Thanks to all those who provided response on this. Yes I agree with Tony on the use of two-part (hurdle) model - a logit and a zero-truncated negative binomial (or zero-truncated poisson) model. My worry was with issues around unobserved heterogeneity. I guess I will explore the use of finite mixture models (fmm) to handle this.
Regards
Jon
________________________________
From: "Lachenbruch, Peter" <[email protected]>
To: [email protected]
Sent: Tuesday, 2 June, 2009 18:22:16
Subject: st: RE: AW: Sample selection models under zero-truncated negative binomial models
This could also be handled by a two-part or hurdle model. The 0 vs. non-zero model is given by a probit or logit (my preference) model. The non-zeros are modeled by the count data or OLS or what have you. The results can be combined since the likelihood separates (the zero values are identifiable - no visits vs number of visits).
Tony
Peter A. Lachenbruch
Department of Public Health
Oregon State University
Corvallis, OR 97330
Phone: 541-737-3832
FAX: 541-737-4001
-----Original Message-----
From: [email protected] [mailto:[email protected]] On Behalf Of Martin Weiss
Sent: Tuesday, June 02, 2009 7:02 AM
To: [email protected]
Subject: st: AW: Sample selection models under zero-truncated negative binomial models
<>
Try
*************
ssc d cmp
*************
HTH
Martin
-----Ursprüngliche Nachricht-----
Von: [email protected]
[mailto:[email protected]] Im Auftrag von John Ataguba
Gesendet: Dienstag, 2. Juni 2009 16:00
An: Statalist statalist mailing
Betreff: st: Sample selection models under zero-truncated negative binomial
models
Dear colleagues,
I want to enquire if it is possible to perform a ztnb (zero-truncated
negative binomial) model on a dataset that has the zeros observed in a
fashion similar to the heckman sample selection model.
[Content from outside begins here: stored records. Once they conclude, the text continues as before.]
theorem Frame.stopDeadline {ps : List Part} {r s : State} (h : Frame ps r s) (c : CraneId)
    (hp : [.crane c, .events] ⊆ ps) :
    Frame ps r (s.stopDeadline c) := by
  unfold State.stopDeadline
  all_goals try dsimp only
  all_goals repeat' first
    | with_reducible assumption
    | with_reducible apply Frame.setCrane
    | with_reducible apply Frame.forget
    | (refine List.Subset.trans ?_ hp
       simp only [List.cons_subset, List.nil_subset, List.mem_cons, true_or, or_true, and_self]; done)

theorem Frame.startDeadline {ps : List Part} {r s : State} (h : Frame ps r s) (c : CraneId) (x : Point)
    (hp : [.crane c, .events] ⊆ ps) :
    Frame ps r (s.startDeadline c x) := by
  unfold State.startDeadline
  repeat' split
  all_goals try dsimp only
  all_goals repeat' first
    | with_reducible assumption
    | with_reducible apply Frame.setCrane
    | with_reducible apply Frame.forget
    | (refine List.Subset.trans ?_ hp
       simp only [List.cons_subset, List.nil_subset, List.mem_cons, true_or, or_true, and_self]; done)

theorem Frame.applyPending {ps : List Part} {r s : State} (h : Frame ps r s) (a : AisleId) (p : Profile)
    (q : PendingProfile) (ha : (s.aisle a).profile = some p) (hp : [.profiles] ⊆ ps) :
    Frame ps r (s.setAisle a { s.aisle a with profile := some { p with op := q.op }, pendingProfile := none }) := by
  refine h.trans fun x hn => ?_
  have hg : ∀ b, ((s.setAisle a { s.aisle a with
      profile := some { p with op := q.op }, pendingProfile := none }).profile? b).map (·.geo)
        = (s.profile? b).map (·.geo) := by
    intro b
    simp only [State.profile?, State.setAisle_aisle]
    split
    · next hb => subst hb; rw [ha]; rfl
    · rfl
  cases x
  case profiles => exact absurd (hp (by simp)) hn
  case cells =>
    intro b
    rw [State.setAisle_aisle]
    split
    · next hb => rw [hb]
    · rfl
  case rest => exact ⟨rfl, rfl, rfl, rfl, rfl, rfl, rfl, hg⟩
  all_goals first
    | exact rfl
    | exact ⟨rfl, rfl⟩
    | exact ⟨rfl, rfl, rfl, rfl⟩

theorem Frame.testPending {ps : List Part} {r s : State} (h : Frame ps r s) (a : AisleId)
    (hp : [.profiles, .queue, .events] ⊆ ps) :
    Frame ps r (s.testPending a) := by
  unfold State.testPending
  split
  · next p q ha hq =>
    split
    · exact h
    · exact Frame.checkRail (Frame.select (Frame.offerNotice (h.applyPending a p q ha (List.Subset.trans (by simp) hp)) _ _
        (List.Subset.trans (by simp) hp)) _ (List.Subset.trans (by simp) hp)) _ (List.Subset.trans (by simp) hp)
  · exact h

theorem Frame.enterHeld {ps : List Part} {r s : State} (h : Frame ps r s) (a : AisleId) (hp : [.holds, .queue] ⊆ ps) :
    Frame ps r (s.enterHeld a) := by
  unfold State.enterHeld
  all_goals try dsimp only
  all_goals repeat' first
    | with_reducible assumption
    | (with_reducible refine Frame.each _ (fun _ _ _ => ?_) ?_)
    | with_reducible apply Frame.offerNotice
    | with_reducible apply Frame.setHoldState
    | (refine List.Subset.trans ?_ hp
       simp only [List.cons_subset, List.nil_subset, List.mem_cons, true_or, or_true, and_self]; done)

theorem Frame.testHold {ps : List Part} {r s : State} (h : Frame ps r s) (a : AisleId) (hp : [.holds, .queue] ⊆ ps) :
    Frame ps r (s.testHold a) := by
  unfold State.testHold
  repeat' split
  all_goals repeat' first
    | with_reducible assumption
    | with_reducible apply Frame.enterHeld
    | with_reducible apply Frame.setHoldState
    | (refine List.Subset.trans ?_ hp
       simp only [List.cons_subset, List.nil_subset, List.mem_cons, true_or, or_true, and_self]; done)

theorem Frame.leaveWaiting {ps : List Part} {r s : State} (h : Frame ps r s) (c : CraneId)
    (hp : [.rail, .holdBack, .events] ⊆ ps) :
    Frame ps r (s.leaveWaiting c) := by
  unfold State.leaveWaiting
  all_goals try dsimp only
  all_goals repeat' first
    | with_reducible assumption
    | with_reducible apply Frame.stopHoldBack
    | with_reducible apply Frame.endClaim
    | (refine List.Subset.trans ?_ hp
       simp only [List.cons_subset, List.nil_subset, List.mem_cons, true_or, or_true, and_self]; done)
    | (refine List.Subset.trans ?_ hp; simp; done)
    | (apply hp; simp; done)
    | split

theorem Frame.enterState {ps : List Part} {r s : State} (h : Frame ps r s) (c : CraneId) (x : CraneState)
    (hp : [.crane c, .rail, .holdBack, .parkOwed, .holds, .profiles, .queue, .events] ⊆ ps) :
    Frame ps r (s.enterState c x) := by
  unfold State.enterState
  all_goals try dsimp only
  all_goals repeat' first
    | with_reducible assumption
    | with_reducible apply Frame.leaveWaiting
    | with_reducible apply Frame.setCrane
    | with_reducible apply Frame.setParkOwed
    | with_reducible apply Frame.testPending
    | with_reducible apply Frame.select
    | with_reducible apply Frame.testHold
    | (refine List.Subset.trans ?_ hp
       simp only [List.cons_subset, List.nil_subset, List.mem_cons, true_or, or_true, and_self]; done)
    | (refine List.Subset.trans ?_ hp; simp; done)
    | (apply hp; simp; done)
    | split

theorem Frame.leaveBackoff {ps : List Part} {r s : State} (h : Frame ps r s) (c : CraneId)
    (hp : [.crane c, .events] ⊆ ps) :
    Frame ps r (s.leaveBackoff c) := by
  unfold State.leaveBackoff
  repeat' split
  all_goals try dsimp only
  all_goals repeat' first
    | with_reducible assumption
    | with_reducible apply Frame.setCrane
    | with_reducible apply Frame.stopBackoffTimer
    | (refine List.Subset.trans ?_ hp
       simp only [List.cons_subset, List.nil_subset, List.mem_cons, true_or, or_true, and_self]; done)

theorem Frame.widenToPark {ps : List Part} {r s : State} (h : Frame ps r s) (c : CraneId) (hp : [.rail] ⊆ ps) :
    Frame ps r (s.widenToPark c) := by
  unfold State.widenToPark
  split
  · exact Frame.grant h c _ hp
  · exact h

theorem Frame.tellPark {ps : List Part} {r s : State} (h : Frame ps r s) (c : CraneId)
    (hp : [.rail, .tx (.crane c)] ⊆ ps) : Frame ps r (s.tellPark c) := by
  unfold State.tellPark
  repeat' first
    | with_reducible assumption
    | with_reducible apply Frame.widenToPark
    | with_reducible apply Frame.send
    | (refine List.Subset.trans ?_ hp
       simp only [List.cons_subset, List.nil_subset, List.mem_cons, true_or, or_true, and_self]; done)

theorem Frame.sendPark {ps : List Part} {r s : State} (h : Frame ps r s) (c : CraneId)
    (hp : [.crane c, .rail, .holdBack, .parkOwed, .holds, .profiles, .tx (.crane c), .queue, .events] ⊆ ps) :
    Frame ps r (s.sendPark c) := by
  unfold State.sendPark
  all_goals try dsimp only
  all_goals repeat' first
    | with_reducible assumption
    | with_reducible apply Frame.enterState
    | with_reducible apply Frame.startParkTimer
    | with_reducible apply Frame.tellPark
    | with_reducible apply Frame.leaveBackoff
    | (refine List.Subset.trans ?_ hp
       simp only [List.cons_subset, List.nil_subset, List.mem_cons, true_or, or_true, and_self]; done)
    | (refine List.Subset.trans ?_ hp; simp; done)
    | (apply hp; simp; done)
    | split

theorem Frame.goIdle {ps : List Part} {r s : State} (h : Frame ps r s) (c : CraneId)
    (hp : [.crane c, .rail, .holdBack, .parkOwed, .holds, .profiles, .tx (.crane c), .queue, .events] ⊆ ps) :
    Frame ps r (s.goIdle c) := by
  unfold State.goIdle
  repeat' split
  all_goals repeat' first
    | with_reducible assumption
    | with_reducible apply Frame.sendPark
    | with_reducible apply Frame.enterState
    | (refine List.Subset.trans ?_ hp
       simp only [List.cons_subset, List.nil_subset, List.mem_cons, true_or, or_true, and_self]; done)

theorem Frame.goIdleOrPark {ps : List Part} {r s : State} (h : Frame ps r s) (c : CraneId)
    (hp : [.crane c, .rail, .holdBack, .parkOwed, .holds, .profiles, .tx (.crane c), .queue, .events] ⊆ ps) :
    Frame ps r (s.goIdleOrPark c) := by
  unfold State.goIdleOrPark
  repeat' split
  all_goals repeat' first
    | with_reducible assumption
    | with_reducible apply Frame.sendPark
    | with_reducible apply Frame.enterState
    | (refine List.Subset.trans ?_ hp
       simp only [List.cons_subset, List.nil_subset, List.mem_cons, true_or, or_true, and_self]; done)

/-! ## Units -/

theorem Frame.updCredit {ps : List Part} {r s : State} (h : Frame ps r s) (a : AisleId) (e : End) (f : Credit → Credit)
    (hp : [.credit, .events] ⊆ ps) :
    Frame ps r (s.updCredit a e f) := by
  unfold State.updCredit
  repeat' split
  all_goals repeat' first
    | with_reducible assumption
    | with_reducible apply Frame.setCredit
    | with_reducible apply Frame.select
    | (refine List.Subset.trans ?_ hp
       simp only [List.cons_subset, List.nil_subset, List.mem_cons, true_or, or_true, and_self]; done)

theorem Frame.updBound {ps : List Part} {r s : State} (h : Frame ps r s) (c : CraneId) (j : Job) (f : Credit → Credit)
    (hp : [.credit, .events] ⊆ ps) :
    Frame ps r (s.updBound c j f) := by
  unfold State.updBound
  repeat' split
  all_goals repeat' first
    | with_reducible assumption
    | with_reducible apply Frame.updCredit

theorem Frame.dropPartner {ps : List Part} {r s : State} (h : Frame ps r s) (j : Job) (hp : [.jobs] ⊆ ps) :
    Frame ps r (s.dropPartner j) := by
  unfold State.dropPartner
  repeat' split
  all_goals repeat' first
    | with_reducible assumption
    | with_reducible apply Frame.updJob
Specifically, I have a binary variable on use/non use of outpatient health
services and I fitted a standard probit/logit model to observe the factors
that predict the probaility of use. Subsequently, I want to explain the
factors the influence the amount of visits to the health facililities. Since
this is a count data, I cannot fit the standard Heckman model using the
standard two-part procedure in stata command -heckman-.
My fear now is that my sample of users will be biased if I fit a ztnb model
on only the users given that i have information on the non-users which I
used to run the initial probit/logit estimation.
Is it possible to generate the inverse of mills' ratio from the probit model
and include this in the ztnb model? will this be consistent? etc...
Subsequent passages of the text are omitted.